The fitness of chromosome x is calculated using following formula:
$$\sum_{y \in N(x)} log_2(R[y]) * N(x)[y]$$
where N(x) is the frequency of bigrams found in the decrypted text using chromosome x and R is the frequency of bigrams in the global text. The logarithm function is used to deal with sparse distributions of bigram frequencies in the global text.

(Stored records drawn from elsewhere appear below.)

theorem effV_vsrl (vd va vb : BitVec 6) (pr : BitVec 4) (et : BitVec 2) (s : State) (k : Nat) :
    effV (encVR 0x0E ⟨vd, va, vb, 0, pr, 0, 0, false, false, 0, et⟩) s k = (vInt vSrlE vd va vb pr et) s k := by
  have h := fld_encVR 0x0E (by decide) ⟨vd, va, vb, 0, pr, 0, 0, false, false, 0, et⟩
  generalize encVR 0x0E ⟨vd, va, vb, 0, pr, 0, 0, false, false, 0, et⟩ = w at h ⊢
  obtain ⟨h1, h⟩ := h
  have hw : ¬ w = 0 := ne_zero_of_fld h1 (by decide)
  dsimp only at h
  unfold effV
  dsimp only
  rw [if_neg hw, h1]
  simp only [vIntOf, vCmpOf, SlotEff.guard, h, ofNat_toNat_self, toNat_eq_one, ofNat4_of6, high_of6, zero_beq_one, Nat.reduceLT, Nat.reduceEqDiff,
    Nat.reduceSub, if_true, if_false, beq_self_eq_true, Bool.and_self, BitVec.toNat_ofNat, Nat.zero_mod, BitVec.ofNat_eq_ofNat,
    Bool.toNat_false, Bool.not_false, Nat.reduceMul, Nat.reduceAdd, Nat.reduceDiv, Bool.and_true, Bool.true_and]

theorem effV_vsra (vd va vb : BitVec 6) (pr : BitVec 4) (et : BitVec 2) (s : State) (k : Nat) :
    effV (encVR 0x0F ⟨vd, va, vb, 0, pr, 0, 0, false, false, 0, et⟩) s k = (vInt vSraE vd va vb pr et) s k := by
  have h := fld_encVR 0x0F (by decide) ⟨vd, va, vb, 0, pr, 0, 0, false, false, 0, et⟩
  generalize encVR 0x0F ⟨vd, va, vb, 0, pr, 0, 0, false, false, 0, et⟩ = w at h ⊢
  obtain ⟨h1, h⟩ := h
  have hw : ¬ w = 0 := ne_zero_of_fld h1 (by decide)
  dsimp only at h
  unfold effV
  dsimp only
  rw [if_neg hw, h1]
  simp only [vIntOf, vCmpOf, SlotEff.guard, h, ofNat_toNat_self, toNat_eq_one, ofNat4_of6, high_of6, zero_beq_one, Nat.reduceLT, Nat.reduceEqDiff,
    Nat.reduceSub, if_true, if_false, beq_self_eq_true, Bool.and_self, BitVec.toNat_ofNat, Nat.zero_mod, BitVec.ofNat_eq_ofNat,
    Bool.toNat_false, Bool.not_false, Nat.reduceMul, Nat.reduceAdd, Nat.reduceDiv, Bool.and_true, Bool.true_and]

theorem effV_vmin (vd va vb : BitVec 6) (pr : BitVec 4) (et : BitVec 2) (s : State) (k : Nat) :
    effV (encVR 0x10 ⟨vd, va, vb, 0, pr, 0, 0, false, false, 0, et⟩) s k = (vInt vMinE vd va vb pr et) s k := by
  have h := fld_encVR 0x10 (by decide) ⟨vd, va, vb, 0, pr, 0, 0, false, false, 0, et⟩
  generalize encVR 0x10 ⟨vd, va, vb, 0, pr, 0, 0, false, false, 0, et⟩ = w at h ⊢
  obtain ⟨h1, h⟩ := h
  have hw : ¬ w = 0 := ne_zero_of_fld h1 (by decide)
  dsimp only at h
  unfold effV
  dsimp only
  rw [if_neg hw, h1]
  simp only [vIntOf, vCmpOf, SlotEff.guard, h, ofNat_toNat_self, toNat_eq_one, ofNat4_of6, high_of6, zero_beq_one, Nat.reduceLT, Nat.reduceEqDiff,
    Nat.reduceSub, if_true, if_false, beq_self_eq_true, Bool.and_self, BitVec.toNat_ofNat, Nat.zero_mod, BitVec.ofNat_eq_ofNat,
    Bool.toNat_false, Bool.not_false, Nat.reduceMul, Nat.reduceAdd, Nat.reduceDiv, Bool.and_true, Bool.true_and]

theorem effV_vmax (vd va vb : BitVec 6) (pr : BitVec 4) (et : BitVec 2) (s : State) (k : Nat) :
    effV (encVR 0x11 ⟨vd, va, vb, 0, pr, 0, 0, false, false, 0, et⟩) s k = (vInt vMaxE vd va vb pr et) s k := by
  have h := fld_encVR 0x11 (by decide) ⟨vd, va, vb, 0, pr, 0, 0, false, false, 0, et⟩
  generalize encVR 0x11 ⟨vd, va, vb, 0, pr, 0, 0, false, false, 0, et⟩ = w at h ⊢
  obtain ⟨h1, h⟩ := h
  have hw : ¬ w = 0 := ne_zero_of_fld h1 (by decide)
  dsimp only at h
  unfold effV
  dsimp only
  rw [if_neg hw, h1]
  simp only [vIntOf, vCmpOf, SlotEff.guard, h, ofNat_toNat_self, toNat_eq_one, ofNat4_of6, high_of6, zero_beq_one, Nat.reduceLT, Nat.reduceEqDiff,
    Nat.reduceSub, if_true, if_false, beq_self_eq_true, Bool.and_self, BitVec.toNat_ofNat, Nat.zero_mod, BitVec.ofNat_eq_ofNat,
    Bool.toNat_false, Bool.not_false, Nat.reduceMul, Nat.reduceAdd, Nat.reduceDiv, Bool.and_true, Bool.true_and]
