-- ==== Sys2Proof/WellFormed.lean ====
section
/-! DEFINITION. Which commands are well formed: their lists have the lengths the spec gives, and what they name exists. -/

namespace Sys2Proof

open Sys2Proof.Machine

/-- Exactly `n` bytes. -/
def sized (n : Nat) (l : List Byte) : Bool := l.length == n

/-- At most `n` bytes. -/
def atMost (n : Nat) (l : List Byte) : Bool := decide (l.length ≤ n)

/-- No element twice. -/
def distinct {α : Type} [DecidableEq α] (l : List α) : Bool := decide l.Nodup

/-- The clock region exists (R366). -/
def regionOk (r : RegionRef) : Bool := regionExists (regionIx r)

/-- A message between two different modules (R387, R388). -/
def podOk (m : PodMsg) : Bool := m.src != m.dst

/-- A command is well formed. -/
def Instr.wellFormed (i : Instr) : Bool :=
  match i with
  | .registerWrite _ _ _ => true
  | .registerAccessTimeout _ _ _ => true
  | .nop _ _ _ => true
  | .halt _ _ => true
  | .add _ _ _ _ _ => true
  | .sub _ _ _ _ _ => true
  | .and _ _ _ _ _ => true
  | .or _ _ _ _ _ => true
  | .xor _ _ _ _ _ => true
  | .sll _ _ _ _ _ => true
  | .srl _ _ _ _ _ => true
  | .sra _ _ _ _ _ => true
  | .slt _ _ _ _ _ => true
  | .sltu _ _ _ _ _ => true
  | .seq _ _ _ _ _ => true
  | .min _ _ _ _ _ => true
  | .max _ _ _ _ _ => true
  | .minu _ _ _ _ _ => true
  | .maxu _ _ _ _ _ => true
  | .addi _ _ _ _ _ => true
  | .subi _ _ _ _ _ => true
  | .andi _ _ _ _ _ => true
  | .ori _ _ _ _ _ => true
  | .xori _ _ _ _ _ => true
  | .slli _ _ _ _ _ => true
  | .srli _ _ _ _ _ => true
  | .srai _ _ _ _ _ => true
  | .slti _ _ _ _ _ => true
  | .sltui _ _ _ _ _ => true
  | .seqi _ _ _ _ _ => true
  | .mini _ _ _ _ _ => true
  | .maxi _ _ _ _ _ => true
  | .minui _ _ _ _ _ => true
  | .maxui _ _ _ _ _ => true
  | .sethi _ _ _ _ _ => true
  | .mul _ _ _ _ _ => true
  | .mulh _ _ _ _ _ => true
  | .mulhu _ _ _ _ _ => true
  | .crr _ _ _ _ => true
  | .crw _ _ _ _ => true
  | .ld _ _ _ _ _ => true
  | .st _ _ _ _ _ => true
  | .beq _ _ _ _ _ => true
  | .bne _ _ _ _ _ => true
  | .blt _ _ _ _ _ => true
  | .bge _ _ _ _ _ => true
  | .bltu _ _ _ _ _ => true
  | .bgeu _ _ _ _ _ => true
  | .j _ _ _ => true
  | .jal _ _ _ _ => true
  | .jr _ _ _ => true
  | .jalr _ _ _ _ => true
  | .vadd _ _ _ _ _ _ _ => true
  | .vsub _ _ _ _ _ _ _ => true
  | .vand _ _ _ _ _ _ _ => true
  | .vor _ _ _ _ _ _ _ => true
  | .vxor _ _ _ _ _ _ _ => true
  | .vsll _ _ _ _ _ _ _ => true
  | .vsrl _ _ _ _ _ _ _ => true
  | .vsra _ _ _ _ _ _ _ => true
  | .vmin _ _ _ _ _ _ _ => true
  | .vmax _ _ _ _ _ _ _ => true
  | .vsel _ _ _ _ _ _ _ => true
  | .vmov _ _ _ _ _ => true
  | .vbcast _ _ _ _ _ => true
  | .vfadd _ _ _ _ _ _ _ => true
  | .vfsub _ _ _ _ _ _ _ => true
  | .vfmul _ _ _ _ _ _ _ => true
  | .vfma _ _ _ _ _ _ _ _ => true
  | .vfmin _ _ _ _ _ _ => true
  | .vfmax _ _ _ _ _ _ => true
  | .vcmpeq _ _ _ _ _ => true
  | .vcmplt _ _ _ _ _ => true
  | .vcmple _ _ _ _ _ => true
  | .vfcmpeq _ _ _ _ _ => true
  | .vfcmplt _ _ _ _ _ => true
  | .vfcmple _ _ _ _ _ => true
  | .pand _ _ _ _ _ => true
  | .por _ _ _ _ _ => true
  | .pxor _ _ _ _ _ => true
  | .pnot _ _ _ _ => true
  | .vcvt _ _ _ _ _ _ _ _ _ _ _ _ => true
  | .vexp2 _ _ _ _ _ => true
  | .vrcp _ _ _ _ _ => true
  | .vrsqrt _ _ _ _ _ => true
  | .vredsum _ _ _ _ _ _ => true
  | .vredmax _ _ _ _ _ => true
  | .vperm _ _ _ _ _ _ => true
  | .vtrd _ _ _ _ _ _ _ => true
  | .vld _ _ _ _ _ _ => true
  | .vst _ _ _ _ _ _ => true
  | .tinit _ _ _ _ => true
  | .mma _ _ _ _ _ _ _ _ => true
  | .twr _ _ _ _ _ _ _ => true
  | .cadd _ _ _ _ _ => true
  | .cread _ _ _ _ => true
  | .cwait _ _ _ _ _ _ => true
  | .cwaitSatisfied _ => true
  | .cset _ _ _ _ _ => true
  | .rcadd _ _ _ _ _ _ => true
  | .pld _ _ _ _ _ => true
  | .pldv _ _ _ _ _ => true
  | .pst _ _ _ _ _ => true
  | .pstv _ _ _ _ _ => true
  | .patom _ _ _ _ _ _ _ => true
  | .fence _ _ => true
  | .fenceW _ _ => true
  | .fenceR _ _ => true
  | .copy _ _ _ _ _ _ _ _ => true
  | .cabort _ _ _ => true
  | .cstat _ _ _ _ => true
  | .msg _ _ _ _ _ => true
  | .redc _ _ _ _ => true
  | .attn _ _ _ _ => true
  | .mvsv _ _ _ _ _ => true
  | .mvvs _ _ _ _ _ => true
  | .podResultReturn _ _ => true
  | .copyClassBeat _ _ => true
  | .frozenBank _ => true
  | .coreStoreScrub _ upsets => distinct (upsets.map (·.1))
  | .start _ _ _ => true
  | .stop _ _ _ _ => true
  | .clrFault _ _ => true
  | .stopDrainComplete _ => true
  | .haltDrainComplete _ => true
  | .faultDrainComplete _ => true
  | .coreMapWrite _ _ => true
  | .srSeedVWrite _ _ => true
  | .srSeedMWrite _ _ => true
  | .stewardImemWrite _ _ _ _ => true
  | .stewardStoreAccess _ _ _ _ => true
  | .stewardCairnAdd _ _ _ => true
  | .programLoad _ image _ => atMost 0x100040 image
  | .l1EntryRequest _ _ => true
  | .l1Wake _ => true
  | .cairnCtrlWrite _ _ => true
  | .watchdogFire _ => true
  | .cairnDumpGo _ => true
  | .cairnDumpComplete _ => true
  | .load8 _ => true
  | .load512 _ => true
  | .store8 r => sized 8 r.data
  | .store512 r => sized 512 r.data
  | .atomic _ => true
  | .cairnAdd _ _ => true
  | .copyRead _ => true
  | .copyWrite r => atMost 4096 r.data && decide (r.data.length = r.length.toNat)
  | .msgArrival r => atMost 512 r.data
  | .podResponse _ _ => true
  | .responseTimerExpiry _ _ => true
  | .homeHoldTimer _ _ _ => true
  | .sendSlotRelease _ => true
  | .combineWindowClose line => line.toNat % 64 == 0
  | .copyComplete _ _ => true
  | .granuleOwnerWrite _ _ _ => true
  | .podSeqWrite _ _ => true
  | .podCfgWrite _ => true
  | .streamLimitRaise _ => true
  | .redcContribution r => sized 512 r.data
  | .reductionRoundDelivery _ _ _ => true
  | .stageForward _ _ => true
  | .reductionArm _ _ => true
  | .reductionDisarm _ _ => true
  | .reductionKill _ _ => true
  | .attnSegment _ => true
  | .segmentPartialComplete _ => true
  | .partialRecord _ _ p => decide (p.rows.length ≤ 16)
  | .attnCompletion _ _ => true
  | .saddleFlit _ _ _ _ _ => true
  | .saddleReplayRequest _ _ => true
  | .creditReturn _ _ _ _ => true
  | .multicastReserve _ _ => true
  | .identityFlitDue _ _ _ => true
  | .idleFlit _ _ _ _ => true
  | .identityTimeout _ _ _ => true
  | .planeStateChange _ _ _ _ => true
  | .loopTestGo _ _ => true
  | .loopTestComplete _ _ _ _ => true
  | .ringSearchComplete _ _ _ => true
  | .ringTrackUpdate _ _ _ _ => true
  | .ridgeStartupPhase phase => distinct phase.failed
  | .calRunStart _ _ _ _ => true
  | .calRunComplete _ _ _ => true
  | .calRunTimeout _ => true
  | .calGapWrite _ => true
  | .calGapExpiry => true
  | .overdue _ => true
  | .fadeMeasurement _ _ => true
  | .handover _ => true
  | .warmupComplete _ => true
  | .warmupTimeout _ => true
  | .overlapEnd _ => true
  | .laserSelfTest _ _ => true
  | .lossOfSignal _ _ _ => true
  | .laserInsertion _ => true
  | .laserRemoval _ => true
  | .latchOpen _ => true
  | .casobDataFlit _ _ _ => true
  | .nak _ _ _ => true
  | .sync _ _ _ => true
  | .remap _ _ _ => true
  | .retrain _ _ _ => true
  | .linkCommandRepeat _ _ => true
  | .casobIdleFlit _ _ _ => true
  | .forcedIdleFlit _ _ => true
  | .trainingComplete _ _ _ => true
  | .trainingTimeout _ => true
  | .portRetryTimer _ => true
  | .casobRetrainWrite _ => true
  | .laneFail _ _ _ => true
  | .partialReset _ => true
  | .spurResetRelease => true
  | .spurPowerTrip => true
  | .spurTrainingDeadline => true
  | .spurOutboundMessage _ => true
  | .spurInboundRequest _ _ _ => true
  | .firewallRateRelease _ => true
  | .viaTest _ _ => true
  | .retireGo _ _ => true
  | .retirementComplete _ => true
  | .stackScrub _ upsets => distinct upsets
  | .refresh _ _ => true
  | .layerTemperatureCheck _ sensors power _ _ => decide (sensors.length = 16 ∧ power.length = 16)
  | .stressCorrection _ _ _ => true
  | .marginSample _ _ _ => true
  | .droopDetect r => regionOk r
  | .stretchTokenApply r => regionOk r
  | .heldDetectionRetry r _ => regionOk r
  | .colAlarm writer reader _ => regionOk writer && regionOk reader
  | .stepCountCheck _ _ => true
  | .rootStep => true
  | .regionStop r => r.all regionOk
  | .regionRestart r => r.all regionOk
  | .clkPointWrite _ => true
  | .marginWarning r _ => regionOk r
  | .marginWarningClear r _ => regionOk r
  | .marginLowerStep r => regionOk r
  | .referenceLoss _ => true
  | .referenceFallback _ => true
  | .referenceRelock _ => true
  | .referenceRelockComplete _ => true
  | .linkDataFlit _ _ => true
  | .linkTrainingComplete _ _ _ _ => true
  | .linkDown _ => true
  | .linkRetryTimer _ => true
  | .podMessageIngress m => podOk m
  | .e2eAck _ _ => true
  | .e2eResendTimeout _ _ => true
  | .gatewayForward m _ => podOk m
  | .routeRefused m => podOk m
  | .heartbeatSend => true
  | .heartbeatTimeout _ => true
  | .deviceDeadDeclaration _ => true
  | .prepare _ _ => true
  | .routeDrainEnd => true
  | .drained _ _ => true
  | .swap _ _ => true
  | .ringHoldRefresh => true
  | .ringBypass => true
  | .summitSnapshot image => atMost 0x1000000 image
  | .fabricCommand _ _ => true
  | .summitHandover _ => true
  | .standbyStarted => true
  | .summitOverlapEnd => true
  | .summitSelfTest _ => true
  | .join _ _ => true
  | .outingCreate _ cores granules _ => distinct cores && distinct granules
  | .outingLive _ => true
  | .teardown _ _ => true
  | .torn _ _ => true
  | .eventRecordAppend _ _ => true
  | .suppressionIntervalEnd => true
  | .logBaseWrite _ => true
  | .fenceWrite _ _ => true
  | .substWrite _ _ _ => true
  | .regionPowerFail _ => true
  | .substDrainComplete _ => true
  | .substCopyComplete _ => true
  | .triplicateCheck addr _ => addr.toNat % 8 == 0
  | .vinOvervoltage => true
  | .vinLowBand _ => true
  | .vinLowBandExit _ => true
  | .powerWarning => true
  | .shedComplete => true
  | .warningClear => true
  | .brownOut => true
  | .saving _ => true
  | .resumed _ => true
  | .saveComplete _ area => atMost 0x1000000 area
  | .saveWaitTimeout => true
  | .restoreStart => true
  | .restoreComplete => true
  | .powerSample _ _ _ _ _ => true
  | .currentTrip => true
  | .sensorCheck _ diode ring => decide (diode.length = ring.length)
  | .thermalLowerStep => true
  | .thermalShutdown _ => true
  | .corePwrL2 _ => true
  | .corePwrL3 _ => true
  | .corePwrL4 _ => true
  | .positionWakeComplete _ => true
  | .modulePwrRun => true
  | .modulePwrL5 => true
  | .modulePwrL6 => true
  | .moduleWake => true
  | .bootRoundStart _ _ => true
  | .bootRetryTimer _ _ => true
  | .stage2Timeout _ => true
  | .ready => true
  | .kick => true
  | .stewardWatchdogExpiry => true
  | .extend => true
  | .setUserData => true
  | .enrol _ _ => true
  | .revoke _ _ => true
  | .advance _ _ _ => true
  | .secCommandComplete => true
  | .machineTimer _ => true
  | .bootOffer _ _ => true
  | .bootData _ _ data => atMost 1024 data && !data.isEmpty
  | .bootOfferTimeout => true
  | .bootDataTimeout => true
  | .attestReq _ _ => true
  | .attestReply => true
  | .hostRead _ _ => true
  | .hostWrite _ _ _ => true
  | .hostCairnRead _ _ => true
  | .hostCairnAdd _ _ _ => true
  | .hostStatus _ _ => true
  | .hostMailbox _ data => atMost 1024 data
  | .hostNameSummit _ => true
  | .firmwareFrame frame => atMost 1518 frame
  | .i3cDynamicAddress _ => true
  | .i3cPrivateWrite _ _ _ => true
  | .i3cCommonCommand _ => true
  | .resetNAssert => true
  | .resetNRelease _ _ => true
  | .bypass => true
  | .samplePreload _ => true
  | .extest _ => true
  | .idcode => true
  | .inrush => true
  | .powerOnResetRelease _ => true
  | .mgmtLinkStateChange _ => true
  | .rateMatchIdle _ _ => true
  | .statusWindowPush _ => true
  | .supplyMargin _ => true
  | .badFrame _ _ => true
  | .jtagTrstN => true

end Sys2Proof
end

The higher the fitness is, the the better the chromosome is.

### Decode
To decode the text we start by the initial population of random chromosomes and at each iteration we sort them by the calculated fitness. We also count number of iterations with unchanged best fitness, if the count gets bigger than `MAX_REPEAT_COUNT`, the serach ends. Otherwise the top 20% of the population based on the fitness goes to the next generation and the rest of generation is populated using the crossover function explained above. At last the decoded text using the chromosome with highest fitness is returned.

### Mutation vs Crossover
The mutation helps us prevent the convergence of chromosomes to a local maximum fitness. The mutation swaps 2 characters of the generated offsprings to create new chromosomes to give the population a chance to find better chromosomes with higher fitness.